Problem description: Start at the line in the entries below that contains "13 => some x.urgentMargin", stop at the line that contains "31 => some x.badLimit", and output exactly the lines in that span, both ends included.

──────

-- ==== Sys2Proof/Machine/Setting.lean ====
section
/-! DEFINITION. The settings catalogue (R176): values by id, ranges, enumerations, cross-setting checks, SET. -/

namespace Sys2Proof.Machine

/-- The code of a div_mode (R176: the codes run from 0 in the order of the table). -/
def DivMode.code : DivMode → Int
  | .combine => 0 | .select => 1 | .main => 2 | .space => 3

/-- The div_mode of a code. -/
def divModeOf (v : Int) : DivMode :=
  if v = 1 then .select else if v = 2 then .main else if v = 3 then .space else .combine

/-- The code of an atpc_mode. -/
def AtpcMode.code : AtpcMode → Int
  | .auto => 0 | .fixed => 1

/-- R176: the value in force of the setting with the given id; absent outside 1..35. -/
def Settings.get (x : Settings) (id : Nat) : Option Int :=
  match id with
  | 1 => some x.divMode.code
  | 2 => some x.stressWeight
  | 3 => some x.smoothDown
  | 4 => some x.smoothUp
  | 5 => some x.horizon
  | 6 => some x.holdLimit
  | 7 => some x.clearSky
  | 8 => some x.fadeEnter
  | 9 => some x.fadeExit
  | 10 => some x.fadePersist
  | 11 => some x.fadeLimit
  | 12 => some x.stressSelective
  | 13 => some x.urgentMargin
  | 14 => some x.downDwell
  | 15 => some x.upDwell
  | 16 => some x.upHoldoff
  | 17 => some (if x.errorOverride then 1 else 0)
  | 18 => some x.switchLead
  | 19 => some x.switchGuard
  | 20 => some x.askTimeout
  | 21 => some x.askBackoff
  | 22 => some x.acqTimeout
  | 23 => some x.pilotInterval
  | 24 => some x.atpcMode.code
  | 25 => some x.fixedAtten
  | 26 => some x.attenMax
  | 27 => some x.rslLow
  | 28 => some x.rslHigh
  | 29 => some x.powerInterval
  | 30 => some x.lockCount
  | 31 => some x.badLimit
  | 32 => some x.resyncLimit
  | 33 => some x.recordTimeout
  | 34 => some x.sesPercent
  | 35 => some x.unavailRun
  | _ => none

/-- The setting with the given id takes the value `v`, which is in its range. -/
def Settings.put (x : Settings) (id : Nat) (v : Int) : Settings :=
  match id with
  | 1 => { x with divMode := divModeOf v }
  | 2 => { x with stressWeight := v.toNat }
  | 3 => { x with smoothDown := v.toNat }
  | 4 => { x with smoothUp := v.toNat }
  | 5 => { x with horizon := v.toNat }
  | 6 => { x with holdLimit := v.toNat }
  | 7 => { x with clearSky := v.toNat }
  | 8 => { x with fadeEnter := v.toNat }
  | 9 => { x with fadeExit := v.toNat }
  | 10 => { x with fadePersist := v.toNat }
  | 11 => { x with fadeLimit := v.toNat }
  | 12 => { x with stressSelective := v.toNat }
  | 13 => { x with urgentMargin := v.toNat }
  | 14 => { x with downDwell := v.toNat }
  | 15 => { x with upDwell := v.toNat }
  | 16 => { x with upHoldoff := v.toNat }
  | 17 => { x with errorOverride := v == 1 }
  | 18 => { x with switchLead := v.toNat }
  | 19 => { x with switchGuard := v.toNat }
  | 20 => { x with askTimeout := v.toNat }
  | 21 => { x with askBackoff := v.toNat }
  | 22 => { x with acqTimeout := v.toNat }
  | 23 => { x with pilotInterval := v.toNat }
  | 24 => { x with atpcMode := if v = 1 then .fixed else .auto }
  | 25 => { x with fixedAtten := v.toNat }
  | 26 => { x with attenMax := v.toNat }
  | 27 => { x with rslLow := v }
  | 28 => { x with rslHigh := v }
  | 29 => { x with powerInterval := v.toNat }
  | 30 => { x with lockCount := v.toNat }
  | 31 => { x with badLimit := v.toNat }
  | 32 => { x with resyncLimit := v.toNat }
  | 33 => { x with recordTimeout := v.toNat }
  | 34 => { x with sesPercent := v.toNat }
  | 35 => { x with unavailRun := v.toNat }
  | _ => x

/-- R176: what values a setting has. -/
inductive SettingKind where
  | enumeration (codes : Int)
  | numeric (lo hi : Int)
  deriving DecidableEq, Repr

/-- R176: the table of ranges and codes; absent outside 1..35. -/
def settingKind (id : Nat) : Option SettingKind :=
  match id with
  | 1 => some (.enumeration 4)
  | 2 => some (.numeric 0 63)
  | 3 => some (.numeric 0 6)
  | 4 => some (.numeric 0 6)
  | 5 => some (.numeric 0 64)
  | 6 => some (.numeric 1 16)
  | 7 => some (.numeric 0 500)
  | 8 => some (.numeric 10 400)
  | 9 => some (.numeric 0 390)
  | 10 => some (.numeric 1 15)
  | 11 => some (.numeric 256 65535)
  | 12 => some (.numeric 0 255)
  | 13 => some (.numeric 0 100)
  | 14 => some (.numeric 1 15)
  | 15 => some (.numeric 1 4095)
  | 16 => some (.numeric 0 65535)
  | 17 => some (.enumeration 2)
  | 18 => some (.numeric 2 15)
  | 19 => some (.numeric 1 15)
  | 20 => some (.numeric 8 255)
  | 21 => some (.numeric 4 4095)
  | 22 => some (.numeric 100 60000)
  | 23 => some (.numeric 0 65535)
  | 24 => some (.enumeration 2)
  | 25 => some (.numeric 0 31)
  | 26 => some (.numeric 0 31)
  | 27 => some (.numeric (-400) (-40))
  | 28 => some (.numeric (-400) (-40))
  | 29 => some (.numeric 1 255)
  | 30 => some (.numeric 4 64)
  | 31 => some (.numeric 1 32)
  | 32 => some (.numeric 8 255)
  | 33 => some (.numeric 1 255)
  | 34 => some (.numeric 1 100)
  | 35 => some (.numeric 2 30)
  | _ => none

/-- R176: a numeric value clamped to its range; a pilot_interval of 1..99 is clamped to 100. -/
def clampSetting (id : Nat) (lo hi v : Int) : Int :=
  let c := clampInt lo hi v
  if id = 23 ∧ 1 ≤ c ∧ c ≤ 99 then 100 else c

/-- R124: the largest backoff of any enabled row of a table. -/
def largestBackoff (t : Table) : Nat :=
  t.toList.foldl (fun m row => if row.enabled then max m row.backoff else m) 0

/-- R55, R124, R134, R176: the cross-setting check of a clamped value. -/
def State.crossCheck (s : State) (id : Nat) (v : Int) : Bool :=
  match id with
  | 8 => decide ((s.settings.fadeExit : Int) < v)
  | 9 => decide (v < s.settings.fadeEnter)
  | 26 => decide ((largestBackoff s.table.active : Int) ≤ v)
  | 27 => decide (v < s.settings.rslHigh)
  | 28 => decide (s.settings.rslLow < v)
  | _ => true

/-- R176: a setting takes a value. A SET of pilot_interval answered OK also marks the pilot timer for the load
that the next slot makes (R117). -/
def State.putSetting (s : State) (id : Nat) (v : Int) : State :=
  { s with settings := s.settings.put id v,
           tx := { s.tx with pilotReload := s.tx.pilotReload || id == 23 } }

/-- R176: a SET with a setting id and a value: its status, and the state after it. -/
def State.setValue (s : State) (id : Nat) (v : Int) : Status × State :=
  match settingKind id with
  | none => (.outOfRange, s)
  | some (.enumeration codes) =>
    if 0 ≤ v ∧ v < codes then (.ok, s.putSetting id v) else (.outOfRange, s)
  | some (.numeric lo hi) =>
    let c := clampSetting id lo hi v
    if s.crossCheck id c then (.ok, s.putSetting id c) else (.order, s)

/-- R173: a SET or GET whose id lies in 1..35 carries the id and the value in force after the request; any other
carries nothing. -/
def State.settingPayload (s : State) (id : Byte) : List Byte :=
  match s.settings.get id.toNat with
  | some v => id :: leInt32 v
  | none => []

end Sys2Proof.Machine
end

──────

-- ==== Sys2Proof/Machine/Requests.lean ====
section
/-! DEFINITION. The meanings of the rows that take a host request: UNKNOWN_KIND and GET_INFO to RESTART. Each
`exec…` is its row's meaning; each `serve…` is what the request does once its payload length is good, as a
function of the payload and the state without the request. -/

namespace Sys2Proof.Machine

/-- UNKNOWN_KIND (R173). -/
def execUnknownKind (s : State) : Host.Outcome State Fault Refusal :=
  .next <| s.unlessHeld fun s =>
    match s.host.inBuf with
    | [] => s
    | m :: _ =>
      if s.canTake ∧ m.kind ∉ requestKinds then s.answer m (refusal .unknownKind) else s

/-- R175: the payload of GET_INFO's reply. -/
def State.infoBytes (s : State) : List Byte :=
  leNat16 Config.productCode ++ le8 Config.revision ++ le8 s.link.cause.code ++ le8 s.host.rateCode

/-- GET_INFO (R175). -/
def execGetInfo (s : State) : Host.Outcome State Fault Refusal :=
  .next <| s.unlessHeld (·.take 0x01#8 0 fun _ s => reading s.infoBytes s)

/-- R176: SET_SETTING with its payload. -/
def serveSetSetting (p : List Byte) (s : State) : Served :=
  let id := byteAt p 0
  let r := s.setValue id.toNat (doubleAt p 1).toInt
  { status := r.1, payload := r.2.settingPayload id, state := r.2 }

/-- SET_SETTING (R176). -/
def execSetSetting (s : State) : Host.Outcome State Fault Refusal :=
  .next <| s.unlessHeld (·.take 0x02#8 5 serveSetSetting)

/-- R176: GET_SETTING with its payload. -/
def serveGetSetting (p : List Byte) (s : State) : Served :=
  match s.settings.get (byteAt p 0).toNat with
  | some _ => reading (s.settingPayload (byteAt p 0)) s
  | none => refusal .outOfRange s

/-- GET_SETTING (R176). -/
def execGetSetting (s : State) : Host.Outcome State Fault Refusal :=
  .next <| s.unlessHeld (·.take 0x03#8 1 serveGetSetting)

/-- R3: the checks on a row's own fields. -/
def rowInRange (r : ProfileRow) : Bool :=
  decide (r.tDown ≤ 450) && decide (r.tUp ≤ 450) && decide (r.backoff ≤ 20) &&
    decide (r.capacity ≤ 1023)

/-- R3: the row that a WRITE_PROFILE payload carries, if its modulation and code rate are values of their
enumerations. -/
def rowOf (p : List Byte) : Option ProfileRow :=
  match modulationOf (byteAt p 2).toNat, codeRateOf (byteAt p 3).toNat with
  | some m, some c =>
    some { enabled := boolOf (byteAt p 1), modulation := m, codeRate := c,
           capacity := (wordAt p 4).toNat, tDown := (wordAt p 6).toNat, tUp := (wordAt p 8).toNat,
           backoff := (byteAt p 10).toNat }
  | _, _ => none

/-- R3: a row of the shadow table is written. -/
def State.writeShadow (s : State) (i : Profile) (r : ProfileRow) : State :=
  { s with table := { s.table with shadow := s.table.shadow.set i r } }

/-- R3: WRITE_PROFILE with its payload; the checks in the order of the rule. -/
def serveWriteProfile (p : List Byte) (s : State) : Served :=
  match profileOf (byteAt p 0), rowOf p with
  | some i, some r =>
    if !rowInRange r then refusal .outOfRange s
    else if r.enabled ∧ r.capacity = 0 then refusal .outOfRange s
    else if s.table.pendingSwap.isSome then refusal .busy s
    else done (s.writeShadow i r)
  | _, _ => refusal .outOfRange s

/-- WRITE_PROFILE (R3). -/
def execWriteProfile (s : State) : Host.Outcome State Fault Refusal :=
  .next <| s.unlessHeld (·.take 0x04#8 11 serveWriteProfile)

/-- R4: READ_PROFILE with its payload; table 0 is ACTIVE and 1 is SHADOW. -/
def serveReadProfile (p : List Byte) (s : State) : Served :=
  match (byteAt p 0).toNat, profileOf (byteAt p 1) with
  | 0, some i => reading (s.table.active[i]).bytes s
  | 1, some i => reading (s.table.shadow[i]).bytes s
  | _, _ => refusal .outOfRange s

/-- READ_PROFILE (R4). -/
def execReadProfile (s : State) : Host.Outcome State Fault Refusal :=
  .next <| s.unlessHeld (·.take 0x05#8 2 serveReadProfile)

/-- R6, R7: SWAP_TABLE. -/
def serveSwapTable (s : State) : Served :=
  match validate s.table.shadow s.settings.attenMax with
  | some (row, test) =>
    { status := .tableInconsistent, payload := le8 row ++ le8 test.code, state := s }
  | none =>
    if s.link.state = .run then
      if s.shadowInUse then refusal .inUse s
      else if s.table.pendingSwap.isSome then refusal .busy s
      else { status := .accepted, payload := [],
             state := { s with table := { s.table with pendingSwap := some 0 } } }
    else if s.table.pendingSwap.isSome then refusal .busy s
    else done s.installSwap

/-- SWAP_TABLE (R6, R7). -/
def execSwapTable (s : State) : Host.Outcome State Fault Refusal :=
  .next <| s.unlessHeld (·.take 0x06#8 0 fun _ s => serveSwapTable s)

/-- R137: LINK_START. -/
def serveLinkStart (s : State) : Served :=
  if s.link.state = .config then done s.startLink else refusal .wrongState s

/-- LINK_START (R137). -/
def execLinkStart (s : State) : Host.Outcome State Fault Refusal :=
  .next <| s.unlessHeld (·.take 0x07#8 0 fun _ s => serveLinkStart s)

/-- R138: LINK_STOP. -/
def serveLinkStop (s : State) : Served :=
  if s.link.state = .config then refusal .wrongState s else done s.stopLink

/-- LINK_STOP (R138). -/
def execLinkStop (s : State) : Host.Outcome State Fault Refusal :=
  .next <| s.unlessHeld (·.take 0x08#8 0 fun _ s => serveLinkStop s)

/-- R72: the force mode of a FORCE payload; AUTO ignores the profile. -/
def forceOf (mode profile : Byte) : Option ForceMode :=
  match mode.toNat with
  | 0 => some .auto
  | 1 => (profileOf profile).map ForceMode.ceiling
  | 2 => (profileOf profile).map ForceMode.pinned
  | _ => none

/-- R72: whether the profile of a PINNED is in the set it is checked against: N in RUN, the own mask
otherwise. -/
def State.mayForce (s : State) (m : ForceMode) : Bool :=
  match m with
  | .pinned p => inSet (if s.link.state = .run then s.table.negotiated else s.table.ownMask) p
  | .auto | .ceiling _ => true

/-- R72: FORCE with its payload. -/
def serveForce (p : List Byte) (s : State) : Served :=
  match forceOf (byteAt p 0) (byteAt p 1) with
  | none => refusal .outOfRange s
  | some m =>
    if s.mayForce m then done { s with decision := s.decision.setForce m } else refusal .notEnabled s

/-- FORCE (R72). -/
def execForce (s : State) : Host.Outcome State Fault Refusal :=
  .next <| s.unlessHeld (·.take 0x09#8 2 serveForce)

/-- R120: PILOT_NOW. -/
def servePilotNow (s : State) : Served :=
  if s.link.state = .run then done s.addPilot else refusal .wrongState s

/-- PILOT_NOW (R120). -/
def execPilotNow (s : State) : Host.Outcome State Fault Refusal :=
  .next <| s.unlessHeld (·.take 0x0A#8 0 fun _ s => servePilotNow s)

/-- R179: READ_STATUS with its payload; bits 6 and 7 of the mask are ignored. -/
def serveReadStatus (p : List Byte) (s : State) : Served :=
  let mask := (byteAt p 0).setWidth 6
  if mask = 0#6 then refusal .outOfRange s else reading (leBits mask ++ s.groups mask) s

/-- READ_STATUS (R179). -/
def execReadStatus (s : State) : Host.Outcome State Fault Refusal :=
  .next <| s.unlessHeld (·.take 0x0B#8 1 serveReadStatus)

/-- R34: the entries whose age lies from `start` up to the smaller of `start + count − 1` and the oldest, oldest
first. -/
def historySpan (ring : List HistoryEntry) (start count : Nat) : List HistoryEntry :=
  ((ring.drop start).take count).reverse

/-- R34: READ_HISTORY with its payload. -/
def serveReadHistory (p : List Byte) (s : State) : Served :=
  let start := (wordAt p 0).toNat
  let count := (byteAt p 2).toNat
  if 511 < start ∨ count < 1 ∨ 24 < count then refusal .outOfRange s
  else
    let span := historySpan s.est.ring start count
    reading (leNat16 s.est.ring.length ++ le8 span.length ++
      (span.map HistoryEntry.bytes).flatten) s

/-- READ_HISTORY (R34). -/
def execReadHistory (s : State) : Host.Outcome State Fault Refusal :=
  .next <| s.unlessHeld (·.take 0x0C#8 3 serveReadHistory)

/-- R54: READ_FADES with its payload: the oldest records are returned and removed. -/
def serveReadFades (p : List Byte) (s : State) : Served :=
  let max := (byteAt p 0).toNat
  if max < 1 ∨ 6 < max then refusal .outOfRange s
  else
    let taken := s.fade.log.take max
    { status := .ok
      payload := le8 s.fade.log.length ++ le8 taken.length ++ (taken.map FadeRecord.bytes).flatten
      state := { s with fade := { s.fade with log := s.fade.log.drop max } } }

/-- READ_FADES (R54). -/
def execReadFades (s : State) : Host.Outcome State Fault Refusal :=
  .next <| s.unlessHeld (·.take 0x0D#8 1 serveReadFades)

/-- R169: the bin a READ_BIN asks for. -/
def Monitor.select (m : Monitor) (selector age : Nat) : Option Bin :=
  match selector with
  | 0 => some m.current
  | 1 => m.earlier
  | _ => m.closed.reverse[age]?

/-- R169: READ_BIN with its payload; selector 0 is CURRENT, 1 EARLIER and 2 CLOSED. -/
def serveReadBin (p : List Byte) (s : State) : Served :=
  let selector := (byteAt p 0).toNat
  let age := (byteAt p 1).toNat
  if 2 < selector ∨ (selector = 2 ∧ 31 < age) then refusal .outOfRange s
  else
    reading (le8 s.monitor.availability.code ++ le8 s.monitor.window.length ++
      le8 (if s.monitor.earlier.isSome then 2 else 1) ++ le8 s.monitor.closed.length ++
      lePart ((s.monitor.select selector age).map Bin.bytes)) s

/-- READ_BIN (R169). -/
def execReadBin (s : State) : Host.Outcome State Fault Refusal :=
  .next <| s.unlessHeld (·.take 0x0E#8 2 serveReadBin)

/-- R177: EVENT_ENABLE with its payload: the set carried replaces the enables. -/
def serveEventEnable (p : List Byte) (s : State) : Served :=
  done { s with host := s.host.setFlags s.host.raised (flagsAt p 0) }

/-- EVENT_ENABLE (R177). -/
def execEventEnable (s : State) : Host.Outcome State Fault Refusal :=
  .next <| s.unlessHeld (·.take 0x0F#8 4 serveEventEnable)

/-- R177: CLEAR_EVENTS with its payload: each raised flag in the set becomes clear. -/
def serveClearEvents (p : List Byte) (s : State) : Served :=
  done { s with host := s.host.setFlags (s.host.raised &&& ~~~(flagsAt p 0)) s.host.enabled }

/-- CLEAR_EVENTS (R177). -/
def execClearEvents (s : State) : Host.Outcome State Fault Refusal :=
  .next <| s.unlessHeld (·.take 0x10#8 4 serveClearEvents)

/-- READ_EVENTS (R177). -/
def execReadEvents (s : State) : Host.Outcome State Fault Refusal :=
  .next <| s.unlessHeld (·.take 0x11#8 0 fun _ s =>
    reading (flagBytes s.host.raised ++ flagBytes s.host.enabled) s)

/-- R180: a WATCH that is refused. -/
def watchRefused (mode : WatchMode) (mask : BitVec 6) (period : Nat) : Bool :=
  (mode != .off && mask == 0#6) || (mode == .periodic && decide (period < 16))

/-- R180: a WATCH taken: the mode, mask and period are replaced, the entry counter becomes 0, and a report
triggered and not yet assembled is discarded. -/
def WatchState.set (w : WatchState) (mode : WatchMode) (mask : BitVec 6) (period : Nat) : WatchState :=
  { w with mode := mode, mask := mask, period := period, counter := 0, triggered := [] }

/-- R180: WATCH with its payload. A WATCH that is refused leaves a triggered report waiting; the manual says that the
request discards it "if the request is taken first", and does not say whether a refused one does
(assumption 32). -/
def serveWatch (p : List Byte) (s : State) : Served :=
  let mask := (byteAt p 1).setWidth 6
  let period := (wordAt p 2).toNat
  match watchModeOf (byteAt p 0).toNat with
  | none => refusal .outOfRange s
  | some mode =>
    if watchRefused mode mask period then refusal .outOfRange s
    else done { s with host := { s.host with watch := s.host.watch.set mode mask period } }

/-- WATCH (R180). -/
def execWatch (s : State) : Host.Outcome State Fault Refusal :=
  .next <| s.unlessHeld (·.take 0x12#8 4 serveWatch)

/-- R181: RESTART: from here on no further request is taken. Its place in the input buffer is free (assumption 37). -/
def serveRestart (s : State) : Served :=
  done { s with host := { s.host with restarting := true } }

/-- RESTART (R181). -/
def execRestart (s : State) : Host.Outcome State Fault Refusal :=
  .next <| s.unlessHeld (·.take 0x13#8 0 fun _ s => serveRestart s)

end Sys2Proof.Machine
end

──────

Written response:
  | 13 => some x.urgentMargin
  | 14 => some x.downDwell
  | 15 => some x.upDwell
  | 16 => some x.upHoldoff
  | 17 => some (if x.errorOverride then 1 else 0)
  | 18 => some x.switchLead
  | 19 => some x.switchGuard
  | 20 => some x.askTimeout
  | 21 => some x.askBackoff
  | 22 => some x.acqTimeout
  | 23 => some x.pilotInterval
  | 24 => some x.atpcMode.code
  | 25 => some x.fixedAtten
  | 26 => some x.attenMax
  | 27 => some x.rslLow
  | 28 => some x.rslHigh
  | 29 => some x.powerInterval
  | 30 => some x.lockCount
  | 31 => some x.badLimit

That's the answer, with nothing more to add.